Do we disagree that the gamma interaction “history” influences the energy distribution of the secondary electrons produced from gamma ray interaction? Quoting the first reference you linked
We are now ready to explore nonproportionality’s
contribution to the resolution of a scintillator. It is recognized
to consist of two independent phenomena relating to: (1)
variations in the distribution of primary electrons created by
the gamma photon
Here Stephen states that the energy distribution of the secondary electrons impacts the resolution of a scintillator spectrometer. When Stephen says primary electrons I understand that to mean the secondary electrons produced from direct gamma ray interactions, and does not include secondary electrons produced from electrons produced from direct gamma ray interactions. For example delta rays would not be considered primary electrons in this case.
Sure.

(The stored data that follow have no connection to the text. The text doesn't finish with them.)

theorem testBit_rotateRight {t a n i : Nat} (ha : a < 2 ^ t) (hi : i < t) :
    (rotateRight t a n).testBit i = a.testBit ((i + n) % t) := by
  have hk : n % t < t := Nat.mod_lt _ (by omega)
  have hhigh : ∀ j, t ≤ j → a.testBit j = false := fun j hj =>
    Nat.testBit_lt_two_pow (lt_of_lt_of_le ha (Nat.pow_le_pow_right (by decide) hj))
  simp only [rotateRight, Nat.testBit_or, Nat.testBit_mod_two_pow, Nat.testBit_mul_two_pow, Nat.testBit_div_two_pow, hi, decide_true, Bool.true_and]
  have e : (i + n) % t = (i + n % t) % t := by simp
  rw [e]
  by_cases c : i + n % t < t
  · rw [Nat.mod_eq_of_lt c]
    have : ¬ t - n % t ≤ i := by omega
    simp [this]
  · rw [Nat.mod_eq_sub_mod (a := i + n % t) (by omega), Nat.mod_eq_of_lt (by omega : i + n % t - t < t)]
    have : t - n % t ≤ i := by omega
    simp only [this, decide_true, Bool.true_and, hhigh (i + n % t) (by omega), Bool.false_or]
    congr 1; omega

theorem reverseBits_lt (t a : Nat) : reverseBits t a < 2 ^ t := by
  induction t generalizing a with
  | zero => simp [reverseBits]
  | succ t ih =>
    have := ih (a / 2)
    have h2 : a % 2 < 2 := Nat.mod_lt _ (by decide)
    rw [reverseBits, pow_succ]
    rcases Nat.lt_or_ge (a % 2) 1 with h | h
    · rw [show a % 2 = 0 by omega]; omega
    · rw [show a % 2 = 1 by omega]; omega

theorem testBit_reverseBits {t a i : Nat} (hi : i < t) : (reverseBits t a).testBit i = a.testBit (t - 1 - i) := by
  induction t generalizing a with
  | zero => omega
  | succ t ih =>
    rw [reverseBits, mul_comm, Nat.testBit_two_pow_mul_add _ (reverseBits_lt t _)]
    split
    · next h =>
      rw [ih h, show t + 1 - 1 - i = t - 1 - i + 1 by omega, Nat.testBit_succ]
    · next h =>
      rw [show i = t by omega]; simp

theorem swapBytes_lt (l a : Nat) : swapBytes l a < 256 ^ l := by
  induction l generalizing a with
  | zero => simp [swapBytes]
  | succ l ih =>
    have := ih (a / 256)
    have h2 : a % 256 + 1 ≤ 256 := Nat.mod_lt _ (by decide)
    have h3 := Nat.mul_le_mul_right (256 ^ l) h2
    rw [swapBytes, pow_succ]; rw [Nat.add_mul] at h3; omega

theorem byte_swapBytes {l a j : Nat} (hj : j < l) :
    swapBytes l a / 256 ^ j % 256 = a / 256 ^ (l - 1 - j) % 256 := by
  induction l generalizing a with
  | zero => omega
  | succ l ih =>
    rw [swapBytes]
    rcases Nat.lt_or_ge j l with h | h
    · rw [show l + 1 - 1 - j = l - 1 - j + 1 by omega, pow_succ', ← Nat.div_div_eq_div_mul, ← ih h]
      obtain ⟨d, rfl⟩ : ∃ d, l = j + 1 + d := ⟨l - (j + 1), by omega⟩
      rw [show a % 256 * 256 ^ (j + 1 + d) = 256 ^ j * (256 * (a % 256 * 256 ^ d)) by ring,
        Nat.mul_add_div (by positivity), Nat.mul_add_mod]
    · rw [show j = l by omega, show l + 1 - 1 - l = 0 by omega, mul_comm, Nat.mul_add_div (by positivity),
        Nat.div_eq_of_lt (swapBytes_lt l _)]; simp

theorem popCount_eq (t a : Nat) : popCount t a = ∑ i ∈ Finset.range t, (a.testBit i).toNat := by
  induction t generalizing a with
  | zero => simp [popCount]
  | succ t ih =>
    rw [popCount, ih, Finset.sum_range_succ', add_comm]
    congr 1
    · exact Finset.sum_congr rfl fun i _ => by rw [Nat.testBit_succ]
    · rw [Nat.testBit_zero]; rcases Nat.mod_two_eq_zero_or_one a with h | h <;> simp [h]

theorem popCount_le (t a : Nat) : popCount t a ≤ t := by
  induction t generalizing a with
  | zero => simp [popCount]
  | succ t ih => have := ih (a / 2); have := Nat.mod_lt a (by decide : 2 > 0); rw [popCount]; omega

theorem trailingZeros_le (t a : Nat) : trailingZeros t a ≤ t := by
  induction t generalizing a with
  | zero => simp [trailingZeros]
  | succ t ih => have := ih (a / 2); rw [trailingZeros]; split <;> omega

theorem trailingZeros_zero (t : Nat) : trailingZeros t 0 = t := by
  induction t with
  | zero => rfl
  | succ t ih => simp [trailingZeros, ih]

theorem trailingZeros_spec {t a : Nat} (ha : a < 2 ^ t) (h0 : a ≠ 0) :
    2 ^ trailingZeros t a ∣ a ∧ ¬ 2 ^ (trailingZeros t a + 1) ∣ a := by
  induction t generalizing a with
  | zero => simp at ha; omega
  | succ t ih =>
    rw [trailingZeros]
    split
    · next h => exact ⟨by simp, by simp [Nat.dvd_iff_mod_eq_zero, h]⟩
    · next h =>
      have h2 : a = 2 * (a / 2) := by omega
      have := ih (a := a / 2) (by rw [pow_succ] at ha; omega) (by omega)
      constructor
      · rw [h2, pow_succ']; simpa using Nat.mul_dvd_mul_left 2 this.1
      · rw [h2, pow_succ' 2 (trailingZeros t (2 * (a / 2) / 2) + 1)]
        intro hd
        rw [Nat.mul_div_cancel_left _ (by decide : 0 < 2)] at hd
        exact this.2 (Nat.dvd_of_mul_dvd_mul_left (by decide) hd)

theorem leadingZeroWords_le (b n a : Nat) : leadingZeroWords b n a ≤ n := by
  induction n with
  | zero => simp [leadingZeroWords]
  | succ n ih => rw [leadingZeroWords]; split <;> omega

/-- The words above the answer are zero, and the word at it, if any, is not. -/
theorem leadingZeroWords_spec (b n a : Nat) :
    (∀ i, n - leadingZeroWords b n a ≤ i → i < n → a / 2 ^ (b * i) % 2 ^ b = 0) ∧
      (leadingZeroWords b n a < n → a / 2 ^ (b * (n - 1 - leadingZeroWords b n a)) % 2 ^ b ≠ 0) := by
  induction n with
  | zero => simp [leadingZeroWords]
  | succ n ih =>
    rw [leadingZeroWords]
    split
    · next h =>
      refine ⟨fun i hi hin => ?_, fun hlt => ?_⟩
      · rcases Nat.lt_or_ge i n with c | c
        · exact ih.1 i (by omega) c
        · rw [show i = n by omega]; exact h
      · have := ih.2 (by omega)
        rwa [show n + 1 - 1 - (leadingZeroWords b n a + 1) = n - 1 - leadingZeroWords b n a by omega]
    · next h => exact ⟨fun i hi hin => by omega, fun _ => by simpa using h⟩

theorem trailingZeroWords_le (b n a : Nat) : trailingZeroWords b n a ≤ n := by
  induction n generalizing a with
  | zero => simp [trailingZeroWords]
  | succ n ih => have := ih (a / 2 ^ b); rw [trailingZeroWords]; split <;> omega

theorem word_div (b i a : Nat) : a / 2 ^ b / 2 ^ (b * i) = a / 2 ^ (b * (i + 1)) := by
  rw [Nat.div_div_eq_div_mul, ← pow_add]; congr 2; ring

theorem trailingZeroWords_spec (b n a : Nat) :
    (∀ i, i < trailingZeroWords b n a → a / 2 ^ (b * i) % 2 ^ b = 0) ∧
      (trailingZeroWords b n a < n → a / 2 ^ (b * trailingZeroWords b n a) % 2 ^ b ≠ 0) := by
  induction n generalizing a with
  | zero => simp [trailingZeroWords]
  | succ n ih =>
    rw [trailingZeroWords]
    split
    · next h =>
      have hi := ih (a / 2 ^ b)
      refine ⟨fun i hlt => ?_, fun hlt => ?_⟩
      · cases i with
        | zero => simpa using h
        | succ i => rw [← word_div]; exact hi.1 i (by omega)
      · rw [← word_div]; exact hi.2 (by omega)
    · next h => exact ⟨fun i hi => by omega, fun _ => by simpa using h⟩

/-! ### The primality loops -/

theorem stripTwos_value (fuel d s : Nat) :
    (stripTwos fuel d s).1 * 2 ^ (stripTwos fuel d s).2 = d * 2 ^ s := by
  induction fuel generalizing d s with
  | zero => rfl
  | succ fuel ih =>
    rw [stripTwos]
    split
    · next h => rw [ih, pow_succ', ← mul_assoc, Nat.div_mul_cancel (Nat.dvd_of_mod_eq_zero h)]
    · rfl

theorem stripTwos_odd {fuel d : Nat} (s : Nat) (h0 : d ≠ 0) (hd : d < 2 ^ fuel) : (stripTwos fuel d s).1 % 2 = 1 := by
  induction fuel generalizing d s with
  | zero => simp at hd; omega
  | succ fuel ih =>
    rw [stripTwos]
    split
    · next h => exact ih _ (by omega) (by rw [pow_succ] at hd; omega)
    · next h => simpa using h

theorem squaringsReach_iff (n t x : Nat) :
    squaringsReach n t x = true ↔ ∃ j, j < t ∧ x ^ 2 ^ (j + 1) % n = n - 1 := by
  induction t generalizing x with
  | zero => simp [squaringsReach]
  | succ t ih =>
    have hpow (j : Nat) : (x * x % n) ^ 2 ^ (j + 1) % n = x ^ 2 ^ (j + 1 + 1) % n := by
      rw [← Nat.pow_mod, ← pow_two, ← pow_mul, ← pow_succ']
    simp only [squaringsReach, Bool.or_eq_true, beq_iff_eq, ih, hpow]
    constructor
    · rintro (h | ⟨j, hj, h⟩)
      · exact ⟨0, by omega, by simpa [pow_two] using h⟩
      · exact ⟨j + 1, by omega, h⟩
    · rintro ⟨j, hj, h⟩
      cases j with
      | zero => left; simpa [pow_two] using h
      | succ j => exact .inr ⟨j, by omega, h⟩

theorem witnessesPass_iff (n d s reps k : Nat) :
    witnessesPass n d s reps k = true ↔ ∀ j, j < reps → witnessPasses n d s (k + j) = true := by
  induction reps generalizing k with
  | zero => simp [witnessesPass]
  | succ reps ih =>
    simp only [witnessesPass, Bool.and_eq_true, ih]
    constructor
    · rintro ⟨h0, h⟩ j hj
      cases j with
      | zero => simpa using h0
      | succ j => rw [show k + (j + 1) = k + 1 + j by omega]; exact h j (by omega)
    · intro h
      exact ⟨by simpa using h 0 (by omega), fun j hj => by
        rw [show k + 1 + j = k + (j + 1) by omega]; exact h (j + 1) (by omega)⟩

/-- One round, for a witness that `n` does not divide: the first power is 1, or one of the powers is `n - 1`. -/
theorem witnessPasses_iff {n d s k : Nat} (hs : 0 < s) :
    witnessPasses n d s k = true ↔
      witness k % n = 0 ∨ witness k ^ d % n = 1 ∨ ∃ j, j < s ∧ witness k ^ (d * 2 ^ j) % n = n - 1 := by
  unfold witnessPasses
  split
  · next h => simp [h]
  · next w h =>
    have hw : powMod n (w + 1) d = witness k ^ d % n := by rw [powMod_eq, ← Nat.succ_eq_add_one, ← h, ← Nat.pow_mod]
    have hpow (j : Nat) : (witness k ^ d % n) ^ 2 ^ (j + 1) % n = witness k ^ (d * 2 ^ (j + 1)) % n := by
      rw [← Nat.pow_mod, ← pow_mul]
    simp only [hw, Bool.or_eq_true, beq_iff_eq, squaringsReach_iff, hpow, h]
    constructor
    · rintro ((h1 | h1) | ⟨j, hj, h1⟩)
      · exact .inr (.inl h1)
      · exact .inr (.inr ⟨0, hs, by simpa using h1⟩)
      · exact .inr (.inr ⟨j + 1, by omega, h1⟩)
    · rintro (h1 | h1 | ⟨j, hj, h1⟩)
      · omega
      · exact .inl (.inl h1)
      · cases j with
        | zero => exact .inl (.inr (by simpa using h1))
        | succ j => exact .inr ⟨j, by omega, h1⟩

end Sys2Proof.Machine
end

I guess that definition works but it will cause confusion to name it “photonic” such as @allison. Photonic typically refers to atomic states and gamma to nuclear states. There are thousands or tens of thousands of photonic states being accessed with every incident single gamma ray (from one source nuclear state transition). The number of primary electrons pushes the electrons to “start” further down the curve you have above. And since it is nonlinear, 2 photons will lose more energy than a single photon with the energy of both.
I’ll need to think on x-rays, I think PE absorption is so strong for most materials that the effect is even less pronounced.